MATERIAL TO PROCESS –
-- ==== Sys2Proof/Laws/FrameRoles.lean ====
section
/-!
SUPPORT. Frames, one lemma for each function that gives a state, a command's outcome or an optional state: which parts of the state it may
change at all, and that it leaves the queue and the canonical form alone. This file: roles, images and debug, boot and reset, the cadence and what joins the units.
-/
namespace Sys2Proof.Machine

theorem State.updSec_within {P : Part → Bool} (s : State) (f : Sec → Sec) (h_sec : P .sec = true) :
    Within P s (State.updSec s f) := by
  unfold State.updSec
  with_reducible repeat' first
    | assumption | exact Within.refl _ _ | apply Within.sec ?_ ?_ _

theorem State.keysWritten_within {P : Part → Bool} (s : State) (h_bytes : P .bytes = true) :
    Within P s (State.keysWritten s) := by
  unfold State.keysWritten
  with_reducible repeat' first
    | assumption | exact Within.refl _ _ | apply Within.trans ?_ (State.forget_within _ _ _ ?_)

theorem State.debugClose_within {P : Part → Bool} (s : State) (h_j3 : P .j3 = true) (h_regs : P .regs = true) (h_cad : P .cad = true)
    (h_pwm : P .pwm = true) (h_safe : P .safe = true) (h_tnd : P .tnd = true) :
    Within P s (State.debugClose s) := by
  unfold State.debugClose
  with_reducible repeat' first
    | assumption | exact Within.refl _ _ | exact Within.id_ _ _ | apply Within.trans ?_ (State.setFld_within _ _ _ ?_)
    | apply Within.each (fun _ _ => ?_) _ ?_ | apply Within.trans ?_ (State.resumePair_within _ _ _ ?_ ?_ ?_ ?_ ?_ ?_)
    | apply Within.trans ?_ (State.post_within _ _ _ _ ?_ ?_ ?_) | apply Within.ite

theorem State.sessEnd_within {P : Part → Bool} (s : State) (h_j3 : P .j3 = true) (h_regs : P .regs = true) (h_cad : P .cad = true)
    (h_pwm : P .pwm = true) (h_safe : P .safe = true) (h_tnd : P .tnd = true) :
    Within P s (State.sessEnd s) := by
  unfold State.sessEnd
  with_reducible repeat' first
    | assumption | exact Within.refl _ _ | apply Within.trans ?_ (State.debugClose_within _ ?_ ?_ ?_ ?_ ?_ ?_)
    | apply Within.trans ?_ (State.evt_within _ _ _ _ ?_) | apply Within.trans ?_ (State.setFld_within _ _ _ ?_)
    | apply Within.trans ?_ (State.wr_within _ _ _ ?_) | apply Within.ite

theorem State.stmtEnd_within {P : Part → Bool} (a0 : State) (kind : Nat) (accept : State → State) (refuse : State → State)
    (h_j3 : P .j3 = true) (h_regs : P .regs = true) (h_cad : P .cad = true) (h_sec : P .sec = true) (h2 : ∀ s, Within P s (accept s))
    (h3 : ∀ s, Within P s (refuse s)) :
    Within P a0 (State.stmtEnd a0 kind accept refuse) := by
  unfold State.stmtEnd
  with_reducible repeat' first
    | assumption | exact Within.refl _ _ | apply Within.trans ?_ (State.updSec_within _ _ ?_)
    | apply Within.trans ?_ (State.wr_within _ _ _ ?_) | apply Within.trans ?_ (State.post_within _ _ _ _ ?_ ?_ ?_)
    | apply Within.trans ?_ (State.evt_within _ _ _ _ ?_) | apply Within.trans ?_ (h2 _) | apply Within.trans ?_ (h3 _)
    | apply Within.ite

==

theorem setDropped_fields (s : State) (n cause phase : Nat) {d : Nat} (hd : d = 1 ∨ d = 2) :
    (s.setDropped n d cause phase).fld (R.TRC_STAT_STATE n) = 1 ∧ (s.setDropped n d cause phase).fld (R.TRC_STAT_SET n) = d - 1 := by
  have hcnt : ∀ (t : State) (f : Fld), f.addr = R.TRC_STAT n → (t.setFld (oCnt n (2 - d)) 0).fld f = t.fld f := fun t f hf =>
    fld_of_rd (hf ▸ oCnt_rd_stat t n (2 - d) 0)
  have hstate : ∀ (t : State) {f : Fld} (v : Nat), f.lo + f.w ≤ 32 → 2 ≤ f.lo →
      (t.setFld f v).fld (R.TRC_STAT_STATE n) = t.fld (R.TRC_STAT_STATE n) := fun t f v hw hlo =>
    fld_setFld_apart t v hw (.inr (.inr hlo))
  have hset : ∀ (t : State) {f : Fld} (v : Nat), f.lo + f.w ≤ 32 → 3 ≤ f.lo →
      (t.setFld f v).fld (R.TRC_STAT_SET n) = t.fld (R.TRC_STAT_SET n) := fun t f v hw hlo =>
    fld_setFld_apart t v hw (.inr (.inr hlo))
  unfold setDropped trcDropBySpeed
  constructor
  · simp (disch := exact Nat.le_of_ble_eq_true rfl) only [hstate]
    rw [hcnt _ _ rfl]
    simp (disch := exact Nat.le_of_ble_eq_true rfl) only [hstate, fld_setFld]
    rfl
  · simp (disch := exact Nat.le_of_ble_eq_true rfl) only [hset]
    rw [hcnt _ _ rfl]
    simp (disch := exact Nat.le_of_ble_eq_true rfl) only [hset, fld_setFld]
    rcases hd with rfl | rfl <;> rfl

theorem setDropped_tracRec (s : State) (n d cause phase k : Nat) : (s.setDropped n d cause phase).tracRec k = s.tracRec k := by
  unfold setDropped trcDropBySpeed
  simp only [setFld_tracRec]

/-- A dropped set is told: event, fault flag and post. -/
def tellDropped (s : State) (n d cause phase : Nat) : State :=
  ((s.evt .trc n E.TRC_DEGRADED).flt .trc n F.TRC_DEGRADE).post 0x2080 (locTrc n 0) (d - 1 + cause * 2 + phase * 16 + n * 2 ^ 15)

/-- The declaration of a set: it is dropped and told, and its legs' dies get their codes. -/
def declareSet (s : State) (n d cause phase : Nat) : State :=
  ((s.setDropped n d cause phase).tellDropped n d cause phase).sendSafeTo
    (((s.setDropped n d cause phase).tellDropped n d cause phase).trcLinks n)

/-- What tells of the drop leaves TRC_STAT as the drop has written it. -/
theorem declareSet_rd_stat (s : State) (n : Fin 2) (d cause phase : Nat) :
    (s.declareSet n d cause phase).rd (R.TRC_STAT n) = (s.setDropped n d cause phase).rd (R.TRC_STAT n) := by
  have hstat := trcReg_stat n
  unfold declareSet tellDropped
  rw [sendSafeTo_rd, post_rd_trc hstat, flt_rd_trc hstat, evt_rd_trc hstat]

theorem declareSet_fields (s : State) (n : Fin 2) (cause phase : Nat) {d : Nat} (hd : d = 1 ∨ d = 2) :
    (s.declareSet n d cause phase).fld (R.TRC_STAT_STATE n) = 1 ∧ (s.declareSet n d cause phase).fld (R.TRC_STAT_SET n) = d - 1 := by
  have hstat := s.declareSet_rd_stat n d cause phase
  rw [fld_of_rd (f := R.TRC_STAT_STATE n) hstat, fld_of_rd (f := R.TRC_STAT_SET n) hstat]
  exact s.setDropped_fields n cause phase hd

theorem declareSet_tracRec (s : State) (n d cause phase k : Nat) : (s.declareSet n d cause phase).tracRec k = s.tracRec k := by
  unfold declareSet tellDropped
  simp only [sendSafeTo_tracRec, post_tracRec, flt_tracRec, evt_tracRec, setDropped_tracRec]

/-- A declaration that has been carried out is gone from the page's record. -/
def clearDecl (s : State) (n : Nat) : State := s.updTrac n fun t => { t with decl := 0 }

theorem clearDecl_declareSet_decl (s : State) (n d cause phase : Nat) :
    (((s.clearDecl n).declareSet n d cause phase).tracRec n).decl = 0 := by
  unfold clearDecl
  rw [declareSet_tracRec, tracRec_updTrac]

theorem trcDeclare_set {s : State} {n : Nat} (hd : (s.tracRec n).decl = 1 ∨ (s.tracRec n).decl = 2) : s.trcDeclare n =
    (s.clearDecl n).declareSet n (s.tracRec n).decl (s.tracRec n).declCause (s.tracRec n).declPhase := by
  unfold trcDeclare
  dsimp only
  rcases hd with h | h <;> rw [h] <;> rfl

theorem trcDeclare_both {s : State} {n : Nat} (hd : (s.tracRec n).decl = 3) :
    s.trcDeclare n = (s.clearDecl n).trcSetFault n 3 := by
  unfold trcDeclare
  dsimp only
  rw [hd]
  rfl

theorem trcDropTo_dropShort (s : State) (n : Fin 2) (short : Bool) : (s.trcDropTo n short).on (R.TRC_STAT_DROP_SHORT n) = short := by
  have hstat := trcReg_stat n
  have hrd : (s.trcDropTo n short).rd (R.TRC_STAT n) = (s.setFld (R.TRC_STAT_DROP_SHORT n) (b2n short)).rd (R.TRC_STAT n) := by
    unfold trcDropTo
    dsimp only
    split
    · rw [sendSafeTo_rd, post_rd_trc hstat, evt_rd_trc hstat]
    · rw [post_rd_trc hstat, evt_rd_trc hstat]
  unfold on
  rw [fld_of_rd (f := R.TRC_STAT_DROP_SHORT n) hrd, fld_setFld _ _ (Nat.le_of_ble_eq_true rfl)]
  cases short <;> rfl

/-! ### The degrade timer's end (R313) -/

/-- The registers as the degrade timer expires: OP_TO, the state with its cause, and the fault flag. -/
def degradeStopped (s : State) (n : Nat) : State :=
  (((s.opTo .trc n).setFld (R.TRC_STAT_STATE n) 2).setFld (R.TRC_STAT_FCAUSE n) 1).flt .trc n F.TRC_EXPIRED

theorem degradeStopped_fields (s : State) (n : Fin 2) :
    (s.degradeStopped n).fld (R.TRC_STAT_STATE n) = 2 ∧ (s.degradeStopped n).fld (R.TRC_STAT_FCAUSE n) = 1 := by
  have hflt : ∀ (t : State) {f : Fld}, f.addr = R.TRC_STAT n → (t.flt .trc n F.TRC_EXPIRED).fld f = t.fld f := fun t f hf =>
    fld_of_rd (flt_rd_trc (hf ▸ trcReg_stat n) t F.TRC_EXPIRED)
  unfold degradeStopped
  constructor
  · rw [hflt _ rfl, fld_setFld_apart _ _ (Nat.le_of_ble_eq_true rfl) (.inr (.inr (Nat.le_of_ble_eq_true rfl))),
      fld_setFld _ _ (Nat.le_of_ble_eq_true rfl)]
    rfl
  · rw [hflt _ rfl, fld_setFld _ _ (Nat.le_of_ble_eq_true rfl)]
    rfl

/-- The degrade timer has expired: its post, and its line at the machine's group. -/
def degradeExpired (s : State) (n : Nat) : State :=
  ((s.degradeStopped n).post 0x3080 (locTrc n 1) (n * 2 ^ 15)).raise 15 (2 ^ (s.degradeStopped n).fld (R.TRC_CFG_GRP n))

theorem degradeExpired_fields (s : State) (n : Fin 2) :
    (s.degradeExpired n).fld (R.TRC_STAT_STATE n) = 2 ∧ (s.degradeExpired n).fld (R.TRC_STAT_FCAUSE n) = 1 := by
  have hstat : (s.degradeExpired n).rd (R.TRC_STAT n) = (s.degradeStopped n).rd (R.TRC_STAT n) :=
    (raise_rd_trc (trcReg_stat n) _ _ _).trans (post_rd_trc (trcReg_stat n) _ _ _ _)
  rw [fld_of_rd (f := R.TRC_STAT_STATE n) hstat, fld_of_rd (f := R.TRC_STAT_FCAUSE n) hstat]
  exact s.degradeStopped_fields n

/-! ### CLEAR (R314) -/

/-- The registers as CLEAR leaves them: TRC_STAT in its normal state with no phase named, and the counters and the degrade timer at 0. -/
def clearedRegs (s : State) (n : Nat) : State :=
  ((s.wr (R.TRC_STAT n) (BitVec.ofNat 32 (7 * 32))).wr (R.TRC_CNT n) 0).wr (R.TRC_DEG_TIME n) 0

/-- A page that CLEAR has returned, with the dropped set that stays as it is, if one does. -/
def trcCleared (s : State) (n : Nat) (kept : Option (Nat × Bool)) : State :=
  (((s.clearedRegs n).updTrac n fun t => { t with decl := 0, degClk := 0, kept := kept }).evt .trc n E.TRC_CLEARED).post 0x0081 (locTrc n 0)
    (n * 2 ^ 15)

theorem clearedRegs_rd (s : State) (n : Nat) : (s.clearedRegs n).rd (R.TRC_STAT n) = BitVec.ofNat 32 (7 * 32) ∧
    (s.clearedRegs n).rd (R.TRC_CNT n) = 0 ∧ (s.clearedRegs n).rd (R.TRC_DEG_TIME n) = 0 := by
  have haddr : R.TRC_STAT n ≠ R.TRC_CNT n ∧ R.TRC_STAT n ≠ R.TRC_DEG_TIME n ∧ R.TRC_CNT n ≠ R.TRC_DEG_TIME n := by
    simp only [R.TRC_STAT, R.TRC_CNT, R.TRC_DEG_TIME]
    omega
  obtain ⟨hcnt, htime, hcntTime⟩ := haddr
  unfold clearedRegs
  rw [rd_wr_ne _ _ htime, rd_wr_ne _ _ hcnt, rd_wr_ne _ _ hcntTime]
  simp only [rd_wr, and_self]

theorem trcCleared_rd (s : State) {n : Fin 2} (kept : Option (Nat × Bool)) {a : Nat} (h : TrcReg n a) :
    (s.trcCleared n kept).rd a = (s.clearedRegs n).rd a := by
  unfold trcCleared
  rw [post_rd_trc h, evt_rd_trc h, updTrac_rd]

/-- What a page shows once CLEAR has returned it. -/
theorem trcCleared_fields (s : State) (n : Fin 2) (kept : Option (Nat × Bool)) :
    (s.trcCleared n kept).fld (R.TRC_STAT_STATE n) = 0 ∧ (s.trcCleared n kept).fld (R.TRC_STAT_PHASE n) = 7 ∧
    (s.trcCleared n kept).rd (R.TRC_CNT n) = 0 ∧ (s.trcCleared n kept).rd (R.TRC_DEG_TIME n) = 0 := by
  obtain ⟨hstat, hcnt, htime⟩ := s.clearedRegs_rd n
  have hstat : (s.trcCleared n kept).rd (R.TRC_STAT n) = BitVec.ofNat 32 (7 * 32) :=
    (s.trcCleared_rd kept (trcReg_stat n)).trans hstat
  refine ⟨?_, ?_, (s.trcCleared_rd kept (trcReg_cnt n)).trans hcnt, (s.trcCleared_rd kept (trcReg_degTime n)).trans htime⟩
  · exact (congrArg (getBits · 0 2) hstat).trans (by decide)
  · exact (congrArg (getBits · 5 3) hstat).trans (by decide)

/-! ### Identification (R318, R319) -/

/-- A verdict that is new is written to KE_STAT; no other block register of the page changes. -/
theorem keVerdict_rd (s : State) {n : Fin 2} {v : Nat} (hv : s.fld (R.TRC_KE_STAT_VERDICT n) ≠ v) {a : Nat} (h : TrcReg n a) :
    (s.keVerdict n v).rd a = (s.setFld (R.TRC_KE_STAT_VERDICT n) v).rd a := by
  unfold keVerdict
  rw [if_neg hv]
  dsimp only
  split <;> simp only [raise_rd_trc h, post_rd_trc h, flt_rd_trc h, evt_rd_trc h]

EXERCISE GOAL –
Above are some records; copy exactly the lines from the one with "-- ==== Sys2Proof/Laws/FrameRoles.lean" through the one with "SUPPORT. Frames, one", both included, and no others.

TASK RESULT –
-- ==== Sys2Proof/Laws/FrameRoles.lean ====
section
/-!
SUPPORT. Frames, one lemma for each function that gives a state, a command's outcome or an optional state: which parts of the state it may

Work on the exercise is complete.